* **Requirement**
Once the line with "rw [← lih_eq]" is found in the data, output it and each following line exactly, up to and including the line with "simp only [← hc]", and nothing before or after.

(Collected data)
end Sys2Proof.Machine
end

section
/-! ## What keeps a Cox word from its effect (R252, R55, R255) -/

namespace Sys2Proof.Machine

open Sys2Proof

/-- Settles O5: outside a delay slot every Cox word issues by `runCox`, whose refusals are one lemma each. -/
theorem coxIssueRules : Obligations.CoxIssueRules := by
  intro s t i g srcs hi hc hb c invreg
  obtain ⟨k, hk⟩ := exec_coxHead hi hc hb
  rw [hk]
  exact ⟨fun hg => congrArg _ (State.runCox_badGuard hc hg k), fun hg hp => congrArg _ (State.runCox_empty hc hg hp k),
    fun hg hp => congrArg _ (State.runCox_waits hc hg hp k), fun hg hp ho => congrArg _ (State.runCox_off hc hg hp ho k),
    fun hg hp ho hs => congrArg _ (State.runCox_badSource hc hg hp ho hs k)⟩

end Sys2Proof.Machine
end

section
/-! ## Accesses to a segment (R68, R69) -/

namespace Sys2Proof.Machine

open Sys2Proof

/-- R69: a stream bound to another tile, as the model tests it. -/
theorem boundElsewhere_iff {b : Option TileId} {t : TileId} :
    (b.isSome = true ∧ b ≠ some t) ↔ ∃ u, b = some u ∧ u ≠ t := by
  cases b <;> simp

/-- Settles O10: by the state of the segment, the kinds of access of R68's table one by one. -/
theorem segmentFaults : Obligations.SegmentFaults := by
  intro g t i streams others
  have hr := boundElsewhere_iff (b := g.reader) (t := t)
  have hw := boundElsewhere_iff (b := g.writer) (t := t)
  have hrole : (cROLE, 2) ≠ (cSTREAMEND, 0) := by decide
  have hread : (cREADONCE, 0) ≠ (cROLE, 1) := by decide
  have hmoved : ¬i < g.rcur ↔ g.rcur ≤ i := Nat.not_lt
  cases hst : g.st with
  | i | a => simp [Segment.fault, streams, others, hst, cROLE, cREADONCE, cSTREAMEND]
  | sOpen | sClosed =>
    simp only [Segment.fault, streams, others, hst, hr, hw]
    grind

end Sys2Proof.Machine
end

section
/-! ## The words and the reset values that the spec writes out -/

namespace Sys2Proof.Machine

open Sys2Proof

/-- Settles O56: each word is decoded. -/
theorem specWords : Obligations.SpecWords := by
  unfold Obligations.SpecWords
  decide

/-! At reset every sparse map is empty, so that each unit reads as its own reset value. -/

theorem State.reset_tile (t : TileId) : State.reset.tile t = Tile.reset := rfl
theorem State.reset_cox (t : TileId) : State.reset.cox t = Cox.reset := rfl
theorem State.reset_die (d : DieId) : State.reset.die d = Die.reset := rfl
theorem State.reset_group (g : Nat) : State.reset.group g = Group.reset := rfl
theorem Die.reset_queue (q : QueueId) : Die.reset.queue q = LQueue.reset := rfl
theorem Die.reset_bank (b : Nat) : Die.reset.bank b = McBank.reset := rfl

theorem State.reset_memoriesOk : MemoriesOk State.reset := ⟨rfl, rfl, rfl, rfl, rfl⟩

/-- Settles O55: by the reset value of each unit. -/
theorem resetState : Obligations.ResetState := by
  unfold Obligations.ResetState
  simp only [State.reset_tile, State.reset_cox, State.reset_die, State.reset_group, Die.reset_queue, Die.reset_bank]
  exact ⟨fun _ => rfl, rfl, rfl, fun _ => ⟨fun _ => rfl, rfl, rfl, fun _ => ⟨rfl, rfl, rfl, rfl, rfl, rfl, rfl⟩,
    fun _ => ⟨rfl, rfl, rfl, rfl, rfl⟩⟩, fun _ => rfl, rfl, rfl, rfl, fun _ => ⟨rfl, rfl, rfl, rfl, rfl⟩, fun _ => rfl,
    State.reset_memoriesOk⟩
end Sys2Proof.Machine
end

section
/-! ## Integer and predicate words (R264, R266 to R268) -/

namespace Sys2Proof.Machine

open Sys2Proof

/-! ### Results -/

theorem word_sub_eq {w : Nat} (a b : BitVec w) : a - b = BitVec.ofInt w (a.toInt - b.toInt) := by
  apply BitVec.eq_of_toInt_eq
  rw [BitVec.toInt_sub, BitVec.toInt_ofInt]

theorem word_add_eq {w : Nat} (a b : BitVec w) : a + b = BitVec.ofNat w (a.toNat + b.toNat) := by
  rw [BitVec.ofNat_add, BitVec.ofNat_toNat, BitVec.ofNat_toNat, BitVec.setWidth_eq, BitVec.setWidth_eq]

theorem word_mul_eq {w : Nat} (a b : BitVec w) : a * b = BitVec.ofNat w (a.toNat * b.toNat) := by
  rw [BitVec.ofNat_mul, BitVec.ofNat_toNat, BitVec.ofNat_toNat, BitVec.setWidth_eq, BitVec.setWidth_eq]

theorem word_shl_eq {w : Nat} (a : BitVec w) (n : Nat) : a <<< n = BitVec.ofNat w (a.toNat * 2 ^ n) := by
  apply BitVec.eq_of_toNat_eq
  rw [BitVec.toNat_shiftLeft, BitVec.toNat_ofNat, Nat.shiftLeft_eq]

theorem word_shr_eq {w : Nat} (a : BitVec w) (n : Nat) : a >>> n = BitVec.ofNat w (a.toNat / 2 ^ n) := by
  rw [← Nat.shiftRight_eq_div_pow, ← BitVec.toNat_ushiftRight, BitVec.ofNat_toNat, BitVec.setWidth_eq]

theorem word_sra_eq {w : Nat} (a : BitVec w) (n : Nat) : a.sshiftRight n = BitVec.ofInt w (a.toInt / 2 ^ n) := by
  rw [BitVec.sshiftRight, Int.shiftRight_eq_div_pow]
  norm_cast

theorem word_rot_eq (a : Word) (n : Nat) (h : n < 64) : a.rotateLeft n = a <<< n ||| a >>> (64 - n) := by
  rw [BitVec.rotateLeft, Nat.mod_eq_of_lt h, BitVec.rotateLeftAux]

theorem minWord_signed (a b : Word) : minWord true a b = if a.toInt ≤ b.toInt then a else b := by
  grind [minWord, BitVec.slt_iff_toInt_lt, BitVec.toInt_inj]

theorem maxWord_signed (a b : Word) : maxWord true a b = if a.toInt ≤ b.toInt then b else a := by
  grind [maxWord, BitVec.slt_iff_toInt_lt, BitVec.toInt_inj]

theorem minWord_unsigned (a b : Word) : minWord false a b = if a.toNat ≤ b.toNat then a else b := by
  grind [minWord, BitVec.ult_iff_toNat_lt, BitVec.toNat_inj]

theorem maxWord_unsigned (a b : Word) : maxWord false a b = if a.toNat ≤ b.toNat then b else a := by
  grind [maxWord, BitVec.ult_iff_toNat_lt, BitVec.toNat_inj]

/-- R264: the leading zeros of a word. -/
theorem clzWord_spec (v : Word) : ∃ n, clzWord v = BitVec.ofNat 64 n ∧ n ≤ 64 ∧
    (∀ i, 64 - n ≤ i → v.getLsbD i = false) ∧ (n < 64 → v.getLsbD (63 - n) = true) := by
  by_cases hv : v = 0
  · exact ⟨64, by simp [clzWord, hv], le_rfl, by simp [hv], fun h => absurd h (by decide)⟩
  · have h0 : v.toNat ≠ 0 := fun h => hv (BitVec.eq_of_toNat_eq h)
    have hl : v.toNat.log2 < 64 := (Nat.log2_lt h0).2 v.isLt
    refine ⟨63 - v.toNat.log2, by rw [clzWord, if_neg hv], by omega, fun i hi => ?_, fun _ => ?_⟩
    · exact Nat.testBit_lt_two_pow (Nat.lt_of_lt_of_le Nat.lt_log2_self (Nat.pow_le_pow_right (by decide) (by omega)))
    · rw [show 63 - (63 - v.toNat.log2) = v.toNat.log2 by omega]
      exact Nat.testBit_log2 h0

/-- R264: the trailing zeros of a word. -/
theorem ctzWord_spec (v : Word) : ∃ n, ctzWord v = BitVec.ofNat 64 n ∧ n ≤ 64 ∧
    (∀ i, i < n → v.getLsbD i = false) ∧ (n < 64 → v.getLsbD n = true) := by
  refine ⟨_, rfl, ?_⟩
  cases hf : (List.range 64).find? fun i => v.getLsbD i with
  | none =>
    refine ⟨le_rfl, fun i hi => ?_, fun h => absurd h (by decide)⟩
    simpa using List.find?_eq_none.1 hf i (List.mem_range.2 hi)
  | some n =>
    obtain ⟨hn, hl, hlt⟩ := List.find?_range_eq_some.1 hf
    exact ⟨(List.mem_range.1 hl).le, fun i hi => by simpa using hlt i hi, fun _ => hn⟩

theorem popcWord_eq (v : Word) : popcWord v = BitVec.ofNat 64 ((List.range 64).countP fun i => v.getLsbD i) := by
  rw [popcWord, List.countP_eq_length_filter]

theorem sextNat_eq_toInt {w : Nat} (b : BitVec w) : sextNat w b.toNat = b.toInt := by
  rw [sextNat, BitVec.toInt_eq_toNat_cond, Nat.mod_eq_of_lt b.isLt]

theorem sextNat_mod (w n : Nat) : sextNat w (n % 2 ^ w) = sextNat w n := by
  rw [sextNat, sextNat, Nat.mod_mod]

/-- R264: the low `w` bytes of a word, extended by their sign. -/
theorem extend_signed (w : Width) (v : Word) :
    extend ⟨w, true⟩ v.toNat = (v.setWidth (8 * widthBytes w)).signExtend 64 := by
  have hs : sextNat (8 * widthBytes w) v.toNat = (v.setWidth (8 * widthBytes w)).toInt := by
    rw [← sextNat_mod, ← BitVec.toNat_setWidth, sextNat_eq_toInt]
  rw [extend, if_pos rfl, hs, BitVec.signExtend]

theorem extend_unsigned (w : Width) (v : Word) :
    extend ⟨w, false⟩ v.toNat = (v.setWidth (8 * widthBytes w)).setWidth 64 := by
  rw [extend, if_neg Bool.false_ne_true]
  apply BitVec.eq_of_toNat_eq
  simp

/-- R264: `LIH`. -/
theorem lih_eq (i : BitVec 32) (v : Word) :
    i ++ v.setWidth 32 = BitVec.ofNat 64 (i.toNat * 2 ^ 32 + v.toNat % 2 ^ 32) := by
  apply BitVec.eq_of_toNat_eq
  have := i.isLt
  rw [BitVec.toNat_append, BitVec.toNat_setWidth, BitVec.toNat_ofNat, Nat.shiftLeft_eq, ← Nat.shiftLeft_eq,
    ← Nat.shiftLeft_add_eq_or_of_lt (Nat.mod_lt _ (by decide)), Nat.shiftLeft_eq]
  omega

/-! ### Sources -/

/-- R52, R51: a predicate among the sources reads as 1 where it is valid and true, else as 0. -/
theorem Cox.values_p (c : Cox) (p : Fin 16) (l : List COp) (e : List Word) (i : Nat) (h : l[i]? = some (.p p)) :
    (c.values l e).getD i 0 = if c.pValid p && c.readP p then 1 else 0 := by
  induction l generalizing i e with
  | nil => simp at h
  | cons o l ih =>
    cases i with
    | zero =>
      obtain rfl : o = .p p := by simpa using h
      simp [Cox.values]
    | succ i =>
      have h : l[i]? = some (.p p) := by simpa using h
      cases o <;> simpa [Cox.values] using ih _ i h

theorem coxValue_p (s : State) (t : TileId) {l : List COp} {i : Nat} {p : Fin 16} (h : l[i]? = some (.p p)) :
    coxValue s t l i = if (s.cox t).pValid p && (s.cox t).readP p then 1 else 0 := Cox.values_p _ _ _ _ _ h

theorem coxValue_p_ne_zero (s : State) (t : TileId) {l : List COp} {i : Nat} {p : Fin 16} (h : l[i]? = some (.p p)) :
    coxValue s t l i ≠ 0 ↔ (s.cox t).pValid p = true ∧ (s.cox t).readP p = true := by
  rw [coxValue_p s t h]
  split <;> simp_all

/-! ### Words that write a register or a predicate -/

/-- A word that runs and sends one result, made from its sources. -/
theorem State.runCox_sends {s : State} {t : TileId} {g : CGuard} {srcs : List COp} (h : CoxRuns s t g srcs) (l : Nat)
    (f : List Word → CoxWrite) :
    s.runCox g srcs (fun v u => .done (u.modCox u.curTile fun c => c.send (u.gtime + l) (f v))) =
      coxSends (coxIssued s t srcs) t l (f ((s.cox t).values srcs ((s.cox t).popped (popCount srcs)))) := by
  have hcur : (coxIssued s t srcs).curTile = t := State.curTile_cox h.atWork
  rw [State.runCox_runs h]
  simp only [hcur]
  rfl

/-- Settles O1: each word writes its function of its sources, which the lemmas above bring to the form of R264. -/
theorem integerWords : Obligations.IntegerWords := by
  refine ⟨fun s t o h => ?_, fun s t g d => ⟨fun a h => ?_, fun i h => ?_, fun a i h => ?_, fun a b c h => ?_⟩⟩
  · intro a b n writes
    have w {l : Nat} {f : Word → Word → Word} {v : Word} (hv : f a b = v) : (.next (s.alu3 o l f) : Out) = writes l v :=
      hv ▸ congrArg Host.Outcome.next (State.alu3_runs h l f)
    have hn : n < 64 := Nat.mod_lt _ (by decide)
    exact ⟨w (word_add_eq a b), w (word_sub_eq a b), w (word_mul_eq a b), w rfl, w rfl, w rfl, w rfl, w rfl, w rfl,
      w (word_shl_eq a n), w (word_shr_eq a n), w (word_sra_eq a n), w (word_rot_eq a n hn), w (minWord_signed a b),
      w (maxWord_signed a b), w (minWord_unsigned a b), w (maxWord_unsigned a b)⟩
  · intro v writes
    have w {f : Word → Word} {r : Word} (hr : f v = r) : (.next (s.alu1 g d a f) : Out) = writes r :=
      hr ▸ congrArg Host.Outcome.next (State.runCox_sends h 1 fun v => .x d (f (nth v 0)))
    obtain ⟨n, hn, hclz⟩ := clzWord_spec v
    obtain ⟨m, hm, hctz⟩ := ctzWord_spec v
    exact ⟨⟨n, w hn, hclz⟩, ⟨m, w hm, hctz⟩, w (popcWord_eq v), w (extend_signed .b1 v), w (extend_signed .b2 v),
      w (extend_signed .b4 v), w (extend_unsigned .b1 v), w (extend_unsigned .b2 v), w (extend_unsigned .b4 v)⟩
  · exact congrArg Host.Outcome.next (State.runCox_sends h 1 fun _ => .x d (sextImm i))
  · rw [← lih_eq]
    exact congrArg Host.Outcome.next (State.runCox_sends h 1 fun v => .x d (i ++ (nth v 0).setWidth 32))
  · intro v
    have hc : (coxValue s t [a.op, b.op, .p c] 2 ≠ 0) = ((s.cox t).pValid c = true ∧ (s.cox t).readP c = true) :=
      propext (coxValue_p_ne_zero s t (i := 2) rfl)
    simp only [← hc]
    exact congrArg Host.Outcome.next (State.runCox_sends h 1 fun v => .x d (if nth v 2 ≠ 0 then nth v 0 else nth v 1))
...
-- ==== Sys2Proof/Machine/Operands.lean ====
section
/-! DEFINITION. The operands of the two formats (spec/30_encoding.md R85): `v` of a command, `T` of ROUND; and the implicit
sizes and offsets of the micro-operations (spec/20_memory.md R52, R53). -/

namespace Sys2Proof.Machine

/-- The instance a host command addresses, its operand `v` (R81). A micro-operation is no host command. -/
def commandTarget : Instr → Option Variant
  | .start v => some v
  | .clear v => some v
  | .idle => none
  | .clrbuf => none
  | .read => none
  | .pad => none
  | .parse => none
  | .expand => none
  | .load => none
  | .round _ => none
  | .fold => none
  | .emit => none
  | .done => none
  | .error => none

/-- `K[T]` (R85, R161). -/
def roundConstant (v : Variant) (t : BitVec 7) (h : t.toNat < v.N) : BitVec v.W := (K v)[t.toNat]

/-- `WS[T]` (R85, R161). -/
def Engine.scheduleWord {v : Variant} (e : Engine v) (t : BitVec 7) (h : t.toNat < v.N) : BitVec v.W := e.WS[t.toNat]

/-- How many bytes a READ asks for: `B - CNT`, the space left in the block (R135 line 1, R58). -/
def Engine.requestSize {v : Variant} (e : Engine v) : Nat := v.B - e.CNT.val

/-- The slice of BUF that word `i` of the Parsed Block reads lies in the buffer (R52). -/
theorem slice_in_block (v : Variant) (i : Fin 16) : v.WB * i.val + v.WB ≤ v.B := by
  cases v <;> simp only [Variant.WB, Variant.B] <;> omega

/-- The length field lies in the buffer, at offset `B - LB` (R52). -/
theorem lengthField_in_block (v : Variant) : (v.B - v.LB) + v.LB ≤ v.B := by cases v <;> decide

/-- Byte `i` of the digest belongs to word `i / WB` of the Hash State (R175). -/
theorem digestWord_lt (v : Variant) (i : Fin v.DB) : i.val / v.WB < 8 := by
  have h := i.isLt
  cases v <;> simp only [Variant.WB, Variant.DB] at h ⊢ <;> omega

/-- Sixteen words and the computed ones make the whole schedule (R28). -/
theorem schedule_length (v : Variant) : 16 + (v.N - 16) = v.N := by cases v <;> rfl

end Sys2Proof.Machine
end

* **Expected answer**
  · rw [← lih_eq]
    exact congrArg Host.Outcome.next (State.runCox_sends h 1 fun v => .x d (i ++ (nth v 0).setWidth 32))
  · intro v
    have hc : (coxValue s t [a.op, b.op, .p c] 2 ≠ 0) = ((s.cox t).pValid c = true ∧ (s.cox t).readP c = true) :=
      propext (coxValue_p_ne_zero s t (i := 2) rfl)
    simp only [← hc]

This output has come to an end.